Immer wieder ist an diesem Sender vom Prager Verkehr die Rede. Und dieser Verkehr hats wiklich in sich. Seit der Wende ist die Zahl der Automobile zum Beispiel um ein Vielfaches gestiegen. Zu gewissen Tageszeiten kommt es deshalb zu veritablen Staus, die die Nerven aller am Verkehr Beteiligten heillos strapazieren. Auch als Benutzer der öffentlichen Verkehrsmittel wird man nicht immer froh, denn Busse und Strassenbahnen bleiben dann jeweils ebenso im Verkehrschaos stecken. Einzig die Metro kennt solche Probleme nicht, und als Fussgänger ist man vor allem im Zentrum der Stadt eh am schnellsten. Trotzdem kann man sagen, dass alles in allem vor allem der öffentliche Verkehr gut bis sehr gut funktioniert. Wenn alles normal läuft, wenn alle Trams und Busse ihren üblichen Routen folgen und pünktlich sind. Und genau hier liegt der Hund begraben. In den letzten zwei bis drei Jahren kommt es immer häufiger zum sogenannten "gelben Verkehr", über den wir an dieser Stelle auch schon berichtet haben. Das heisst, die Strassenbahnen zum Beispiel verkehren nicht auf den normalen Routen, sondern auf einer "dočasná trasa", einer "zeitweilig veränderten Trasse". Was einfach und nüchtern klingt, kann sich zu einer wahren Katastrofe entwickeln. Wenn diese vorübergehende Änderung nur ein paar Tage oder vielleicht auch dreivier Wochen dauert, dann ist das nicht weiter problematisch. Wir Prager sind geduldige Leute und auch lernfähig, und bald schon haben wir herausgefunden, wie wir trotz aller Umstellungen doch noch vor Mitternacht nach Hause kommen.

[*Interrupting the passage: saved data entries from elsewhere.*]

/-- The eject of a bay whose spindle is on its way up (R157): RELEASE from WAITING, else SPINDOWN. -/
def State.ejectSpinning (s : State) (b : BayId) : State :=
  if (s.bay b).spindle.state = .waiting then (s.stopSpindle b).enterRelease b else s.enterSpindown b

/-- An eject starts: the eject record is set up, and the entry phase chosen (R157). The lock is kept, that of a bay HALTED out
of the PARKING of a soft reset too (DESIGN CHOICE, log entry 38). -/
def State.startEject (s : State) (b : BayId) (o : EjectOrigin) : State :=
  let s := s.modRecord b fun r =>
    { r with eject := some { origin := o, pulse := 1, saveMarker := false }, resetPark := false }
  let y := s.bay b
  match y.record.state with
  | .ready | .raw => (s.modRecord b fun r => { r with state := .ejecting, phase := .drain }).checkDrain b
  | .inserted | .parked => s.enterRelease b
  | .spinning => s.ejectSpinning b
  | .loading | .mounting => (s.dropMedia b).enterUnload b
  | .cleaning =>
    if y.spindle.state = .waiting ∨ y.spindle.state = .accel ∨ y.spindle.state = .stopping then s.ejectSpinning b
    else s.enterUnload b
  | .halted => s.enterSpindown b
  | .fault =>
    let s := s.modRecord b fun r => { r with cause := .none }
    if y.act.state ≠ .unloaded then s.enterUnload b
    else if y.spindle.state ≠ .off then s.enterSpindown b
    else s.enterRelease b
  | .empty | .parking | .ejecting => s

/-! ### Loading, the label, and the sweep -/

/-- The next sweep seek of a CLEANING bay is asked for, when the heads track with no seek in hand (R17, R18). -/
def State.sweepNext (s : State) (b : BayId) : State :=
  if (s.bay b).record.state = .cleaning then
    (s.seekNeed b .sweep (if (s.bay b).record.sweepOut then 0 else 799) (s.bay b).act.head).1
  else s

/-- A sweep seek has ended, or has failed and is not retried: the outward one ends a trip, and the sixteenth trip ends the
cycle (R17, R18). -/
def State.sweepEnded (s : State) (b : BayId) : State :=
  let r := (s.bay b).record
  if r.state = .cleaning then
    let trips := if r.sweepOut then min 16 (r.trips + 1) else r.trips
    let s := s.modRecord b fun r => { r with trips, sweepOut := !r.sweepOut }
    if r.sweepOut ∧ 16 ≤ trips then
      ((s.latch b .cleanDone).modRecord b fun r =>
        { r with eject := some { origin := .device, pulse := 1, saveMarker := false } }).enterUnload b
    else s.sweepNext b
  else s

/-- The actuator reports TRACKING at cylinder 0, head 0 (R9, R17). -/
def State.trackingReport (s : State) (b : BayId) : State :=
  let r := (s.bay b).record
  match r.state with
  | .loading =>
    match r.standing with
    | .none => (s.modRecord b fun r => { r with state := .mounting }).modMedia b fun m =>
        { m with custody := some .labelRead }
    | .labelled => s.enterReady b
    | .unlabelled => s.enterRaw b
  | .cleaning => s.sweepNext b
  | _ => s

/-- The actuator reports POSITION LOST (R14); in CLEANING the cycle ends and the bay ejects (R18). -/
def State.positionLost (s : State) (b : BayId) : State :=
  match (s.bay b).record.state with
  | .loading | .mounting | .ready | .raw | .parking | .ejecting => s.faultReport b .positionLost
  | .cleaning =>
    ((s.latch b .positionLost).modRecord b fun r =>
      { r with eject := some { origin := .device, pulse := 1, saveMarker := false } }).enterUnload b
  | .empty | .inserted | .spinning | .parked | .halted | .fault => s

/-- The Map Unit reports its verdict on a label read (R9, R118): the table is filled or emptied, and the MOUNTING bay enters
READY or RAW. A bay no longer MOUNTING is given no verdict (R117, R157). -/
def State.labelVerdict (s : State) (b : BayId) (data : Option Sector) : State :=
  if (s.bay b).record.state ≠ .mounting then s else
  match judgeLabel (s.bay b).record.typeCode data with
  | .ok (entries, generation) =>
    ((s.modMap b fun t => t.fill entries generation).modRecord b fun r => { r with standing := .labelled }).enterReady b
  | .error c =>
    (((s.modMap b fun t => t.fill [] 0).modRecord b fun r => { r with standing := .unlabelled }).latchLabelInvalid b
      c).enterRaw b

/-- The Map Unit reports a save performed (R12, R121): the standing becomes LABELLED, and a RAW bay enters READY. -/
def State.saveSucceeded (s : State) (b : BayId) : State :=
  let s := (s.modMap b fun t => t.saved).modRecord b fun r => { r with standing := .labelled }
  if (s.bay b).record.state = .raw then s.enterReady b else s

/-- The outcome of a custody save reaches the Bay Controller, which acts on it only while the save marker is on (R158). -/
def State.custodySaved (s : State) (b : BayId) (ok : Bool) : State :=
  if (s.bay b).record.eject.any (fun e => e.saveMarker) then
    let s := s.modRecord b fun r => { r with eject := r.eject.map fun e => { e with saveMarker := false } }
    let s := if ok then s else s.latch b .labelSaveFailed
    if (s.bay b).record.state = .ejecting ∧ (s.bay b).record.phase = .drain then s.enterUnload b else s
  else s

Nun gibt es viele ehrenwerte Gründe, weshalb es zu Trassenänderungen kommt, kommen muss. Da sind zunächst die Folgen unvorhersehbarer Ereignisse wie zum Beispiel im letzten Jahr das Hochwasser, das die U-Bahn lahmlegte und so den oberirdischen Verkehr heillos belastete. Dann ist Prag seit Jahren eine einzige Baustelle, denn man muss ja die Unterlassungssünden des früheren Regimes wieder gut machen. Und so kommt es zu Behinderungen im Verkehrsfluss, vor allem wenn Tunnels oder Brücken saniert oder gar neu gebaut werden müssen. Genau diese Situation enerviert zur Zeit sowohl den Privat- wie auch den offentlichen Verkehr. An einer neuralgischen Stelle im Übergang vom Stadtzentrum nach Vinohrady und Žižkov ist für die Seifertstrasse die Zufahrt sowohl für Autos wie für Strassenbahnen gesperrt. Denn man baut dort zwei neue Eisenbahnbrücken. Für die Strassenbahn gilt die Sperre bis zum 20.Dezember, für die Autos allerdings bis Ende nächstes Jahr. Zwar gibt es Ersatzbusse, fahren abenteuerliche Strassenbahnnummern "gelbe" Routen, dennoch aber ergiessen sich jetzt unübersehbare Massen von Automobilen in bisher ruhige Zonen. Endlose Schlangen hupender Karossen und deren fluchender Lenker verstopfen alle Wege und produzieren eine auspuffgeschwängerte Luft, in der man zu ersticken droht. Die neuen Brücken sollen dereinst den Verkehr entlasten, heisst es. Schön und gut. Eine Frage aber sei erlaubt: War es nötig, mit der Bauerei in der Vorweihnachtszeit zu beginnen? In einer Zeit, in der das Verkehrsaufkommen sowieso über dem Durchschnitt liegt? Ja, heisst es vom zuständigen Amt kategorisch. Und so bleibt uns nichts anderes übrig, als uns weiterhin durchs organisierte Verkehrschaos zu kämpfen.